/-- How far a crew has come. -/
inductive Phase where
  | queued                                -- at a dispatcher
  | draining                              -- granted: granules withdrawn, not yet zeroed (R60)
  | zeroed                                -- swept and zeroed, write-backs outstanding
  | running
  | finished                              -- no thread left; its end waits (R278)
  | saving                                -- its issue has stopped for a pre-emption (R320, R322)
  | saved
  deriving DecidableEq, Repr

/-- A named barrier's open generation (R287). -/
structure NBar where
  fixed   : Nat := 0
  arrived : Nat := 0
  remote  : Bool := false                 -- an arrival of this generation came from another core
  deriving DecidableEq, Repr

/-- A queue of a crew (R289). -/
structure CrewQueue where
  entries : List (Nat × Nat) := []        -- value and pushing core
  pushers : List (Nat × Nat) := []        -- waiting pushers: thread key and value
  poppers : List Nat := []                -- waiting poppers
  flushed : Bool := false                 -- the head entry's pushing core has sent its writes for a pop from another core (R147)
  deriving DecidableEq, Repr

/-- A crew: queued, resident or saved. Its key is the model's own number. -/
structure Crew where
  ctx     : Nat
  core    : Nat
  cslot   : Nat := 0
  gen     : Nat := 0
  entry   : DWord
  crec    : CrewRec := {}
  cn      : Nat
  cix     : Nat := 0
  frm     : DWord := 0
  args    : List (List Byte) := []
  prio    : Nat := 0
  ceil    : Nat := 0
  tag     : Nat := 0                      -- phase tag (R179)
  launch  : Nat := 0                      -- the launch it descends from
  lot     : Nat := 0
  place   : Placement := .loc
  enq     : Nat := 0                      -- an .aff crew's: the clock of its queue's core at its enqueue (R271)
  aged    : Bool := false                 -- the ageing interval has passed (R271)
  nosteal : Bool := false                 -- requeued by a discard, or obtained by a thief (R272)
  home    : Nat := 0                      -- the spawning core
  spawner : Bool := false                 -- started by SPAWN rather than by a launch
  phase   : Phase := .queued
  gset    : Nat := 0                      -- gather set: the key of its first crew (R273); itself otherwise
  kregs   : FMap Word := FMap.empty       -- written crew-uniform registers (R259)
  kgen    : FMap Nat := FMap.empty        -- crew-barrier generation of the last write (R291)
  bar     : Nat := 0                      -- crew-barrier generation
  nbars   : FMap NBar := FMap.empty
  queues  : FMap CrewQueue := FMap.empty
  codes   : Nat := 0                      -- TMASK.CODES as bits (R330)
  retired : Nat := 0
  discard : Bool := false                 -- discardable (R319)
  halt    : Bool := false                 -- its threads stop where they stand, for a discard (R320)
  coords  : List Nat := []                -- coordinates drawn since the start of the region (R290)
  remote  : Bool := false                 -- it has received a remote arrival or queue request, so that it is never discardable again (R288)
  granules : List Nat := []               -- granule map (R59)
  released : Bool := true                 -- its granules have returned to L1
  live    : Nat := 0                      -- threads not yet ended
  conts   : Nat := 0                      -- continuations offered and not ended (R278)
  cont    : Option (Place × Nat) := none  -- an offered continuation: its frame's place, and its thread's tix (R282)
  offerer : Nat := 0                      -- a continuation's: the crew whose thread offered it
  origin  : Nat := 0                      -- a continuation's: the crew whose TMASK records it (R278)
  seen    : Nat := 0                      -- the parent core that the source side of its end was started for (R148)
  edge    : Nat := 0                      -- source side of its next edge (R147): 0 done, 1 core's writes sent, 2 die's writes sent
  cores   : List Nat := []                -- cores on which it or its continuations ran
  store   : Nat := 0                      -- die whose task store holds its argument records
  saveGroups  : FMap Group := FMap.empty  -- a saved crew's groups by slot (R322); its threads stand at core 512 + crew, in their slots
  saveSpad    : LineBytes := []           -- the scratchpad copied out
  saveTls     : FMap (List Byte) := FMap.empty  -- lines of thread-local blocks copied out when another thread took the slot, by slot * 128 + line (R323)
  remoteSaved : List (Nat × Nat) := []    -- remote arrivals landed in the save area (R288): id, count
  saveMons    : List Monitor := []        -- scratchpad monitors saved with the scratchpad (R178)
  deriving DecidableEq, Repr

/-! ### A core's caches, engines and dispatcher -/

/-- A byte held in a cache, with its dirty mark (R58). -/
structure CByte where
  val   : Byte
  dirty : Bool
  deriving DecidableEq, Repr

/-- An L1 line (R37, R43, R57, R58, R83, R145). Its key is ASID * 2^50 + virtual line number. -/
structure L1Line where
  line  : Nat                             -- physical line: global physical address / 128
  mode  : Mode
  r     : Bool := true
  w     : Bool := false                   -- its translation held W = 1 and D = 1
  red   : Bool := false
  gen   : Nat := 0
  way   : Nat := 0                        -- the granule that serves the way
  used  : Nat := 0
  keep  : Bool := false
  gath  : Option RedKind := none          -- gather state: the bytes are a delta
  bytes : FMap CByte := FMap.empty
  bad   : List Nat := []                  -- its 32-bit words that are uncorrectable (R74)
  deriving DecidableEq, Repr

/-- What the fetch path holds for a line: its bytes, or the fault its fetch met (R135, R224). -/
inductive FetchEnt where
  | line (bytes : List Byte)
  | fault (code tval : Nat)
  deriving DecidableEq, Repr

/-- A fault recorded on an ACC (R425). -/
structure MFault where
  code  : Nat
  tval  : Nat
  fwd   : Bool
  krows : Nat
  crew  : Nat
  deriving DecidableEq, Repr

/-- The kinds of engine operation (R158). -/
inductive EngKind where
  | mma (pair : Bool) | mzero | mload | msave | mdrain
  | rfma | rscl | rred | rexp | rcvt | rng | cpy
  | square (opc : Opc)
  | fwCopy (queue : Nat)                  -- a COPY packet's copy (R298)
  | fwWrite (queue : Nat)                 -- a write of a head word, or of a retire word for no queue (R295, R496)
  | queueAccess (queue : Nat) (again : Instr)   -- an access of a queue that met a firmware-first fault (R297)
  deriving DecidableEq, Repr

/-- How far an operation has come. -/
inductive EngPhase where
  | queued | running | suspended
  | acking                                -- its writes are awaited (R162)
  | through                               -- its die writes through (R165)
  | ended
  deriving DecidableEq, Repr

/-- A range of crew scratchpad offsets (R166). -/
structure Range where
  lo : Nat
  hi : Nat
  deriving DecidableEq, Repr

/-- An engine operation: its descriptor as read at issue, its scoreboard ranges and its progress (R158 to R170). -/
structure EngOp where
  kind   : EngKind
  core   : Nat
  crew   : Nat
  ctx    : Nat
  tid    : Nat                            -- the elected or issuing thread
  tag    : Nat := 0
  desc   : List Nat := []                 -- the eight descriptor registers, or the operands
  ea     : Nat := 0
  table  : List (Nat × Int) := []         -- CPY's dimension table: extent and stride
  reads  : List Range := []
  write  : Option Range := none
  carried : List Nat := []                -- lines that its writes wrote (R165)
  comp   : Nat := 0                       -- completion control (R419)
  setv   : Nat := 0                       -- the value of SET
  pay    : Nat := 0                       -- payload bytes
  phase  : EngPhase := .queued
  krows  : Nat := 0                       -- progress
  pos    : Nat := 0
  fault  : Option (Nat × Nat × Bool) := none   -- code, TVAL, forwarded
  late   : Nat := 0                       -- a Square operation's late value
  square : Nat := 0
  result : Nat := 0
  buf    : List Byte := []                -- bytes read or to be written by a Square operation
  deriving DecidableEq, Repr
--------
**Description of the task**
Write out the material above exactly, please, from its first line up to and including the line where "its enqueue (R271)" appears, and stop there.

**Finished exercise**
/-- How far a crew has come. -/
inductive Phase where
  | queued                                -- at a dispatcher
  | draining                              -- granted: granules withdrawn, not yet zeroed (R60)
  | zeroed                                -- swept and zeroed, write-backs outstanding
  | running
  | finished                              -- no thread left; its end waits (R278)
  | saving                                -- its issue has stopped for a pre-emption (R320, R322)
  | saved
  deriving DecidableEq, Repr

/-- A named barrier's open generation (R287). -/
structure NBar where
  fixed   : Nat := 0
  arrived : Nat := 0
  remote  : Bool := false                 -- an arrival of this generation came from another core
  deriving DecidableEq, Repr

/-- A queue of a crew (R289). -/
structure CrewQueue where
  entries : List (Nat × Nat) := []        -- value and pushing core
  pushers : List (Nat × Nat) := []        -- waiting pushers: thread key and value
  poppers : List Nat := []                -- waiting poppers
  flushed : Bool := false                 -- the head entry's pushing core has sent its writes for a pop from another core (R147)
  deriving DecidableEq, Repr

/-- A crew: queued, resident or saved. Its key is the model's own number. -/
structure Crew where
  ctx     : Nat
  core    : Nat
  cslot   : Nat := 0
  gen     : Nat := 0
  entry   : DWord
  crec    : CrewRec := {}
  cn      : Nat
  cix     : Nat := 0
  frm     : DWord := 0
  args    : List (List Byte) := []
  prio    : Nat := 0
  ceil    : Nat := 0
  tag     : Nat := 0                      -- phase tag (R179)
  launch  : Nat := 0                      -- the launch it descends from
  lot     : Nat := 0
  place   : Placement := .loc
  enq     : Nat := 0                      -- an .aff crew's: the clock of its queue's core at its enqueue (R271)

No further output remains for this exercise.